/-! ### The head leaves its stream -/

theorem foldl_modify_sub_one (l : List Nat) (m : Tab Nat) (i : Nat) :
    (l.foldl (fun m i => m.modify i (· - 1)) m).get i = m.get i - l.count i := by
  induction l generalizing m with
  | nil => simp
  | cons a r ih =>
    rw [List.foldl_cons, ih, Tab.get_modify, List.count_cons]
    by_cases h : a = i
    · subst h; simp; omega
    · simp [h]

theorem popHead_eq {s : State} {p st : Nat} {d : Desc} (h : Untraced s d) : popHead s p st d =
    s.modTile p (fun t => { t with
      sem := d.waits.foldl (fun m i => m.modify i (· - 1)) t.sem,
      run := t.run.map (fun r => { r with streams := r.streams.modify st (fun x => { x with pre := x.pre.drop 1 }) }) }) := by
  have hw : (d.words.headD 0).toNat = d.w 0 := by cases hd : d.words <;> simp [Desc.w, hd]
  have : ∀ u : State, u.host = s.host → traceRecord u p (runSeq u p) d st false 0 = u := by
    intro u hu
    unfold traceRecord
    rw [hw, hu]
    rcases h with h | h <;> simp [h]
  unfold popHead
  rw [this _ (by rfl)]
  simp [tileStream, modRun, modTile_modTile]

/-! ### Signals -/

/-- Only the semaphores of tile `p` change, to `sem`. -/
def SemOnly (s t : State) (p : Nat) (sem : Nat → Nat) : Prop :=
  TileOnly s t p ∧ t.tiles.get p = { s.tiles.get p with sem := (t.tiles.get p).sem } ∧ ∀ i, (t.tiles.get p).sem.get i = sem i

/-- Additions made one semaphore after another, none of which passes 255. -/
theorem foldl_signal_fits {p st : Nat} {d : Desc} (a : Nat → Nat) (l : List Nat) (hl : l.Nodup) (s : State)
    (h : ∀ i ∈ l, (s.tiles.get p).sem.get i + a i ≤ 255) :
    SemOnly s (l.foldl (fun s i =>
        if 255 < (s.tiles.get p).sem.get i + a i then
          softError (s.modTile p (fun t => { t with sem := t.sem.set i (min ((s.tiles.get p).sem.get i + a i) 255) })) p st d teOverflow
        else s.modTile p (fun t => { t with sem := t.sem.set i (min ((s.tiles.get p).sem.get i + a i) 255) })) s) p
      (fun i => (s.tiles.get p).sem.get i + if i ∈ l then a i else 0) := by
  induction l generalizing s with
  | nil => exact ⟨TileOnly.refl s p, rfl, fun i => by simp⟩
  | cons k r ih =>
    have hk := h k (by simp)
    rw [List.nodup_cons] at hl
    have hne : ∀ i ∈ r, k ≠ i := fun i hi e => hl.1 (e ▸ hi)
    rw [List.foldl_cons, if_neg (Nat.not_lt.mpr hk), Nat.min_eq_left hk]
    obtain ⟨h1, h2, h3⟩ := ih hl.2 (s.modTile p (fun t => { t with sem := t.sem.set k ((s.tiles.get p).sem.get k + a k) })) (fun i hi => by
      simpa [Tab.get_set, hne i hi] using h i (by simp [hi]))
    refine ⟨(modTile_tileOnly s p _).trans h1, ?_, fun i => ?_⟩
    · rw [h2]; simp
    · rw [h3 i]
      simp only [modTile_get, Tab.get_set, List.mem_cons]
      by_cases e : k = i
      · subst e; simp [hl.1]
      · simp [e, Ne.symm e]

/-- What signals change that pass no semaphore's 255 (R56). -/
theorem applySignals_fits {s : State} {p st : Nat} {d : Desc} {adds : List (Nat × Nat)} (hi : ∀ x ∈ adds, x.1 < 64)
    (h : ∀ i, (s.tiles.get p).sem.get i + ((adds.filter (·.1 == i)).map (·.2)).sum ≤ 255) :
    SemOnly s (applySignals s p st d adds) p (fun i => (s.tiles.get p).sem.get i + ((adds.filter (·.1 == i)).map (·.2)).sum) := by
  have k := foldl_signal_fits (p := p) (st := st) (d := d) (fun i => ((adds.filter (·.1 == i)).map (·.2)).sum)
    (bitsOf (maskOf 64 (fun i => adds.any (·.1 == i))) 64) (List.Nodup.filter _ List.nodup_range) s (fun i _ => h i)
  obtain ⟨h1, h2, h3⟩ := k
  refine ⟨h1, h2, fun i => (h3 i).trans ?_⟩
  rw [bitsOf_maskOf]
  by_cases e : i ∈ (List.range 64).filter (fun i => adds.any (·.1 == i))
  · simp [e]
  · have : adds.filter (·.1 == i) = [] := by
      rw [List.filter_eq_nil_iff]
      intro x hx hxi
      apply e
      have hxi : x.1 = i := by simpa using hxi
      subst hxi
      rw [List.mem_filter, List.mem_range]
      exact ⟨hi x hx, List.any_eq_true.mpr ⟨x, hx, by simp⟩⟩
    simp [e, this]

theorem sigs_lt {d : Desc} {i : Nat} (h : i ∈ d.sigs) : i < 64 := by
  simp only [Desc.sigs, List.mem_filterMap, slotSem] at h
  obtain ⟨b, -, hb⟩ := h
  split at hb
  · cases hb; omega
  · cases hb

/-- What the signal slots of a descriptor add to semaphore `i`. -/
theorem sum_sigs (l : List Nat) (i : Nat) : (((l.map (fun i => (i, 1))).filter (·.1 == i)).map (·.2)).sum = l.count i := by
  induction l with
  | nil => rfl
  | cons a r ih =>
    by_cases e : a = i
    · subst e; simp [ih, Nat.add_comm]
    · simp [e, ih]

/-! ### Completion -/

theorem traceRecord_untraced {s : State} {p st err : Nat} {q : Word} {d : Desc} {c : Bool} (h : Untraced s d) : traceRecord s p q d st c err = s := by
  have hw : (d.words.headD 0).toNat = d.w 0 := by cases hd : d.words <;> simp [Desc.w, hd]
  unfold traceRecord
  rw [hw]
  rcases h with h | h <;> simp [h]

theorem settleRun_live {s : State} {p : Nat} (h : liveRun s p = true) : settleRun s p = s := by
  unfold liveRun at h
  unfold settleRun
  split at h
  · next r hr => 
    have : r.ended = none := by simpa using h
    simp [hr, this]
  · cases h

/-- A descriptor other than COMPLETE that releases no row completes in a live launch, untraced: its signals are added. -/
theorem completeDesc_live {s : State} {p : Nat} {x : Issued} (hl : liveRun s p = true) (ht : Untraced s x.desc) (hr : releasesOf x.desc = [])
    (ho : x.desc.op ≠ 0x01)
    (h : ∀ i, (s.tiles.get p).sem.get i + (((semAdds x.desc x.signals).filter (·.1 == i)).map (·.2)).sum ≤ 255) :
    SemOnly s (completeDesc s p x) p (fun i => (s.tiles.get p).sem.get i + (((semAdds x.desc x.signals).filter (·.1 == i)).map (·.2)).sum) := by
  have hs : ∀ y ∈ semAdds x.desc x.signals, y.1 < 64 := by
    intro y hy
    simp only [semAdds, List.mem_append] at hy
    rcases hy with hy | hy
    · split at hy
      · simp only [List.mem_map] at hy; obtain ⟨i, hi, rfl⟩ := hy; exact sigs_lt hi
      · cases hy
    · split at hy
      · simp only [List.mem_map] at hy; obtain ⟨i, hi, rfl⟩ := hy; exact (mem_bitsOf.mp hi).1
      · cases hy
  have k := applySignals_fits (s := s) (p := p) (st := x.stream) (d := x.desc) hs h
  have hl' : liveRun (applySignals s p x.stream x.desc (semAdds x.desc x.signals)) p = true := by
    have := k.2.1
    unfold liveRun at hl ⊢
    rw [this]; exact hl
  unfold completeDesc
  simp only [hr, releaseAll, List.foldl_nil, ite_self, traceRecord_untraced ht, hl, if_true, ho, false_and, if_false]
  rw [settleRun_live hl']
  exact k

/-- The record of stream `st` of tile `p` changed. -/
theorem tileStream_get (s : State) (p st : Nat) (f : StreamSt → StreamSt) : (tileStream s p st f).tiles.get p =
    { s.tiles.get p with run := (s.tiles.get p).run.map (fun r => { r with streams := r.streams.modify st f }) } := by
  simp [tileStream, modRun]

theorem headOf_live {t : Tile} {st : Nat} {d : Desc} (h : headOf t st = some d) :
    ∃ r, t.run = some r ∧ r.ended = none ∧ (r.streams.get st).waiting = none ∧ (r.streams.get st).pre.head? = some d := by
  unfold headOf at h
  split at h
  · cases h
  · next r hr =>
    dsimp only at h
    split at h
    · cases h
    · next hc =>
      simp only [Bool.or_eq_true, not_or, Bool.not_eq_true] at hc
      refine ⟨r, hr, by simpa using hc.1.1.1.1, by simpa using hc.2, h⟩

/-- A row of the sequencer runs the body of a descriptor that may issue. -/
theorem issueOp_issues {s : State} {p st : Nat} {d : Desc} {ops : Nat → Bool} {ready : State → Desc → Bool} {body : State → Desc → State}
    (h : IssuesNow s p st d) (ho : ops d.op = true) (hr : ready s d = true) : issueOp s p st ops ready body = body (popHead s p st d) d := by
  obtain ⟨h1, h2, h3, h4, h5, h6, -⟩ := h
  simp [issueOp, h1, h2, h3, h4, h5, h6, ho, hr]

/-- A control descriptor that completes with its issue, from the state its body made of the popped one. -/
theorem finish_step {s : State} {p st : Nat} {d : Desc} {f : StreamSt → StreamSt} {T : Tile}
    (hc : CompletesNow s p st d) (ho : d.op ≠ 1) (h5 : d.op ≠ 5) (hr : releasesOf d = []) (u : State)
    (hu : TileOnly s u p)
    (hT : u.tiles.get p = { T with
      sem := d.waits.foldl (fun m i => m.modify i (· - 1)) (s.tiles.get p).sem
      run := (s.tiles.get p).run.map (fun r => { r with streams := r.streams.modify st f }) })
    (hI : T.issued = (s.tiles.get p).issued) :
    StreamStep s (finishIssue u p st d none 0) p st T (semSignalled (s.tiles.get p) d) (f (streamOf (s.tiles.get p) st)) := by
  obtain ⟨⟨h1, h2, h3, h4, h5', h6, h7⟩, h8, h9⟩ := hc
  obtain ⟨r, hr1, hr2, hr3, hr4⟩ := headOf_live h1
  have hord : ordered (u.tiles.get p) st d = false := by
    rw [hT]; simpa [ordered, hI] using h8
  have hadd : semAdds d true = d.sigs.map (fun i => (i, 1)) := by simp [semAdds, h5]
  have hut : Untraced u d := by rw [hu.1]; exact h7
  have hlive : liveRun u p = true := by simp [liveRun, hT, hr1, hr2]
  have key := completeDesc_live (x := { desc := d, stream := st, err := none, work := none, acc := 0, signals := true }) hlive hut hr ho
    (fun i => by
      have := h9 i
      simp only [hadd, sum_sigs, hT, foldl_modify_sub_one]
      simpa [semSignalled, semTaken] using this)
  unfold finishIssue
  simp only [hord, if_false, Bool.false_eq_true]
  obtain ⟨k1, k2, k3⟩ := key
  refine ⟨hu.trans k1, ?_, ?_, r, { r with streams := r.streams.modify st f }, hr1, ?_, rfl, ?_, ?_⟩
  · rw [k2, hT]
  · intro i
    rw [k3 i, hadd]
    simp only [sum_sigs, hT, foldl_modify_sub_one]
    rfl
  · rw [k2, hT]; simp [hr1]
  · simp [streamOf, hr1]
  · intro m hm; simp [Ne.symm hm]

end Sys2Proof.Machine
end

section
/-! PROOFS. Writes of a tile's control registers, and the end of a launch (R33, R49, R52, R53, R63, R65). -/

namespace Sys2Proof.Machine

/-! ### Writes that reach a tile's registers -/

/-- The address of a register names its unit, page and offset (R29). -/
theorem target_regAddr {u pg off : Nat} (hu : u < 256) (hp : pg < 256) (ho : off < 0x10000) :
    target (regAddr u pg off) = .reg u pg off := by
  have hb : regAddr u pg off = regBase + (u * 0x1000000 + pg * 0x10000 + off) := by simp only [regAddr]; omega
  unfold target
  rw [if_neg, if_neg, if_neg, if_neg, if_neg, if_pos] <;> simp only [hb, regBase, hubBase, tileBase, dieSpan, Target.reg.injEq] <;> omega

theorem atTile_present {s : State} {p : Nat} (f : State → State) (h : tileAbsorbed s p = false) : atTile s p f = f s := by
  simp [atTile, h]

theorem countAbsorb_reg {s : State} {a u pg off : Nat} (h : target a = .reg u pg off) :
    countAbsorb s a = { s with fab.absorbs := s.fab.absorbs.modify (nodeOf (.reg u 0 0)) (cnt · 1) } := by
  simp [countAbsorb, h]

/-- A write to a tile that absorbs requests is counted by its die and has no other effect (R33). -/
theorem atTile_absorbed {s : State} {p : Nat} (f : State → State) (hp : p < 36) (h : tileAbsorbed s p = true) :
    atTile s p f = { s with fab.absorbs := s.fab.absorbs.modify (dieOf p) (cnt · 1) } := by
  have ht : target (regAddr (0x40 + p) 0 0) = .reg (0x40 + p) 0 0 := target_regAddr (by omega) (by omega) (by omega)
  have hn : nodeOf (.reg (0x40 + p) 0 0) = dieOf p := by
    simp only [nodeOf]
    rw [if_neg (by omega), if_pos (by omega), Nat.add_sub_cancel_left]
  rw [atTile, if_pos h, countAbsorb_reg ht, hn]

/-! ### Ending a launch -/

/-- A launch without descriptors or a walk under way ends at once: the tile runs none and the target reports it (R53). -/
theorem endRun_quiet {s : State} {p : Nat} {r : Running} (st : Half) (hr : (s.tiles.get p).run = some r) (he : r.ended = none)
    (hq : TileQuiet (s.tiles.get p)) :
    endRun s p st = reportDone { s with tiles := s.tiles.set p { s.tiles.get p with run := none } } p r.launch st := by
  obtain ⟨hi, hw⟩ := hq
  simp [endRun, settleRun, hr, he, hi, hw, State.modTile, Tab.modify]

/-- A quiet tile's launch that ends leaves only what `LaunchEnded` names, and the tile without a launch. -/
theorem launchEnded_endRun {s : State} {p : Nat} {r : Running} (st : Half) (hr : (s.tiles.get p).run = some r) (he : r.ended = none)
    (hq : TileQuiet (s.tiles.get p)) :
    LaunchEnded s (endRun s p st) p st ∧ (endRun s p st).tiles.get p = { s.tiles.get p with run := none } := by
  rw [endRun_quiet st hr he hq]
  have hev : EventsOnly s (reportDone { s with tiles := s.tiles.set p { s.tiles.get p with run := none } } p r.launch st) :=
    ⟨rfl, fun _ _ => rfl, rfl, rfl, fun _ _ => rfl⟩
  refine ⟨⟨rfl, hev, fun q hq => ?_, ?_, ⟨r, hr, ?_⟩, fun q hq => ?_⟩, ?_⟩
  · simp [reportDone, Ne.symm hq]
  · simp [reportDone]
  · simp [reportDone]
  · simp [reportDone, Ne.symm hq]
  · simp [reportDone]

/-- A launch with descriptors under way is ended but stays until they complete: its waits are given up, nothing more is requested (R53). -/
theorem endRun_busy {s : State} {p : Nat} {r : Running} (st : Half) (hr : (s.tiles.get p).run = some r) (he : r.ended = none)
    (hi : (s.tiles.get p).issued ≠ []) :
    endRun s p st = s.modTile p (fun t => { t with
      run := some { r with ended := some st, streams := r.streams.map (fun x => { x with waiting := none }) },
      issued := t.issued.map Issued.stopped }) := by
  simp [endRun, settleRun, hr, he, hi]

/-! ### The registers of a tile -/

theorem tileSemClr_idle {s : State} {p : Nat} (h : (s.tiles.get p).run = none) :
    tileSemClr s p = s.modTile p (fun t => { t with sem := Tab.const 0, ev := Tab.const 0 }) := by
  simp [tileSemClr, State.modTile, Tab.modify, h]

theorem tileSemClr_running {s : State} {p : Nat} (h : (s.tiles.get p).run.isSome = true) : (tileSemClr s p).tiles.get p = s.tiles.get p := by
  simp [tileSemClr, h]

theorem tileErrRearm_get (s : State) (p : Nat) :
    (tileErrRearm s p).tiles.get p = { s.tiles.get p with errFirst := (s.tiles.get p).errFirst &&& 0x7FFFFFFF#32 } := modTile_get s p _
--- --- ---
▶ [EXERCISE INSTRUCTIONS]: Restate word for word the lines of the data above, starting at the line containing "p).run = none)" and ending at the line containing "simp [tileSemClr, h]", both included, and nothing more.

▶ [WRITTEN ANSWER]:
theorem tileSemClr_idle {s : State} {p : Nat} (h : (s.tiles.get p).run = none) :
    tileSemClr s p = s.modTile p (fun t => { t with sem := Tab.const 0, ev := Tab.const 0 }) := by
  simp [tileSemClr, State.modTile, Tab.modify, h]

theorem tileSemClr_running {s : State} {p : Nat} (h : (s.tiles.get p).run.isSome = true) : (tileSemClr s p).tiles.get p = s.tiles.get p := by
  simp [tileSemClr, h]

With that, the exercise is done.